2025-04-15 Vocabulary Working Group Meeting Notes
Agenda
Goals:
evaluate the degree to which lab data standards are sufficient in providing interoperable and comprehensive data to stakeholders across the lab data value chain for molecular and non-molecular tests.
address gaps and fragmentation of the lab data chain of molecular tests
leverage standards improve provider ability to effectively order and interpret test results.
Assess impact (e.g., patient safety, accurate ordering / results interpretation) where standards are not implemented or where gaps exist
Discussion
lab data workflow…
Lab test ordering
Lab test rendering
Lab test results reported
Lab test results interpreted
Lab data re-use for
reimbursment
post-market surveillance
RWE / research / new product development
Degree to which vocabulary and messaging standards (e.g., FHIR IGs etc.) support interoperable exchange of data along the workflow
Evaluate molecular / non-molecular lab test example - to what degree does what is in place today support both of these - what if any tailoring is needed?
Action items / next steps
Meeting notes
if it is a serum plasma tests there is a loinc code that distinguishes sample type (e.g., serum only plasma ) LIDR would represent them as 2 different rows
historically the policy of LOINC - the use of serum / plasma is intended for where there is no difference in the reference ranges between the serum or plasma - if there is a difference between those 2 there should be a different LOINC code for the serum or plasma. there could be nuances in the plasma or serum - people calibrate instruments so that even though the raw measurement may be difference it is calibrated to capture clinical differences. also came up with continuous glucose monitors - measuring interstitial glucose but mfrs calibrate so it corresponds to fingerstick or venous glucose. So in actual use you complicate life if you use CGM and the purpose is to manage insulin
can we obtain the LIVD maps from Roche?
most systems have a downloadable data dictionary - this is where they would LOINC encode - what happens in the backend they are mapping to test 1234 to the actual ordered test and then that goes to whichever insurance you are contracted with - they could interface with many different labs.
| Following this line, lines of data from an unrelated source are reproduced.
/-- Without a loop context each prefixed load, P48 or P64, scalar or vector address, reads mb bytes at x[n1] + immI, extends them as its base load does and writes the low w bits to rd; when MemRead raises, that exception is taken with rd unwritten; if a predicate bit 0 is inactive no access is made and only the pc changes. -/
def Obligations.PrefixedLoadElement : Prop :=
  LoadElements Instr.p48Lb Instr.p64Lb 1 (fun m => (m.setWidth 8).signExtend 64) ∧
  LoadElements Instr.p48Lh Instr.p64Lh 2 (fun m => (m.setWidth 16).signExtend 64) ∧
  LoadElements Instr.p48Lw Instr.p64Lw 4 (fun m => (m.setWidth 32).signExtend 64) ∧
  LoadElements Instr.p48Ld Instr.p64Ld 8 (fun m => m.setWidth 64) ∧
  LoadElements Instr.p48Lbu Instr.p64Lbu 1 (fun m => (m.setWidth 8).setWidth 64) ∧
  LoadElements Instr.p48Lhu Instr.p64Lhu 2 (fun m => (m.setWidth 16).setWidth 64) ∧
  LoadElements Instr.p48Lwu Instr.p64Lwu 4 (fun m => (m.setWidth 32).setWidth 64)

/-- Without a loop context each prefixed store, P48 or P64, stores the low mb bytes of the zero-extended w-bit element at x[n1] + immS, and no other byte; misaligned and unbacked addresses raise; if a predicate bit 0 is inactive no access is made and only the pc changes. -/
def Obligations.PrefixedStoreElement : Prop :=
  StoreElements Instr.p48Sb Instr.p64Sb 1 ∧
  StoreElements Instr.p48Sh Instr.p64Sh 2 ∧
  StoreElements Instr.p48Sw Instr.p64Sw 4 ∧
  StoreElements Instr.p48Sd Instr.p64Sd 8

/-- For every svlen, VLtyp, flags, predicate and width: if the platform has the options its context fields use, VLtyp does not take VL from x0, and every element of rd, rs1 and rs2 lies in the register file, the instruction completes, the pc moves on, the indices it used are zero, VL and MAXVL are what VLtyp gives, no register outside the span of rd and VLdest changes, and nothing else changes. -/
def Obligations.PrefixedRegisterCompletes : Prop :=
  CompletesR Instr.p48Add Instr.p64Add ∧
  CompletesR Instr.p48Sub Instr.p64Sub ∧
  CompletesR Instr.p48Sll Instr.p64Sll ∧
  CompletesR Instr.p48Slt Instr.p64Slt ∧
  CompletesR Instr.p48Sltu Instr.p64Sltu ∧
  CompletesR Instr.p48Xor Instr.p64Xor ∧
  CompletesR Instr.p48Srl Instr.p64Srl ∧
  CompletesR Instr.p48Sra Instr.p64Sra ∧
  CompletesR Instr.p48Or Instr.p64Or ∧
  CompletesR Instr.p48And Instr.p64And ∧
  CompletesR Instr.p48Addw Instr.p64Addw ∧
  CompletesR Instr.p48Subw Instr.p64Subw ∧
  CompletesR Instr.p48Sllw Instr.p64Sllw ∧
  CompletesR Instr.p48Srlw Instr.p64Srlw ∧
  CompletesR Instr.p48Sraw Instr.p64Sraw

/-- For every svlen, VLtyp, flags, predicate or predicate pair, and width: if the platform has the options its context fields use, VLtyp does not take VL from x0, and every element of rd (and of rs1 in the I formats) lies in the register file, the instruction completes, the pc moves on, the indices it used are zero, VL and MAXVL are what VLtyp gives, no register outside the span of rd and VLdest changes, and nothing else changes. -/
def Obligations.PrefixedImmediateCompletes : Prop :=
  CompletesI Instr.p48Addi Instr.p64Addi ∧
  CompletesI Instr.p48Slti Instr.p64Slti ∧
  CompletesI Instr.p48Sltiu Instr.p64Sltiu ∧
  CompletesI Instr.p48Xori Instr.p64Xori ∧
  CompletesI Instr.p48Ori Instr.p64Ori ∧
  CompletesI Instr.p48Andi Instr.p64Andi ∧
  CompletesI Instr.p48Slli Instr.p64Slli ∧
  CompletesI Instr.p48Srli Instr.p64Srli ∧
  CompletesI Instr.p48Srai Instr.p64Srai ∧
  CompletesI Instr.p48Addiw Instr.p64Addiw ∧
  CompletesI Instr.p48Slliw Instr.p64Slliw ∧
  CompletesI Instr.p48Srliw Instr.p64Srliw ∧
  CompletesI Instr.p48Sraiw Instr.p64Sraiw ∧
  CompletesU Instr.p48Lui Instr.p64Lui ∧ CompletesU Instr.p48Auipc Instr.p64Auipc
EHR vendors may use a generic name - if there is a difference in the methodology the single order term would be put in the message - a single term may not be able to support different LOINC maps.
can we name the cases where we do care about the method - e.g., I want a serum sodium from Siemens or Roche it is useless.
besides the method - cutoff points for determining detected or not detected for drug screening
could be using the EHR as educational tools. there is no way currently to get information e.g., for a panel
next steps
group agrees to further examine the ordering of tests where test method matters.
collect tests from the group where test methods matter (molecular and non-molecular) (e.g., proBPN for suspected congestive heart failure) to discuss what is needed at the time of ordering (nomenclature, additional instructions etc)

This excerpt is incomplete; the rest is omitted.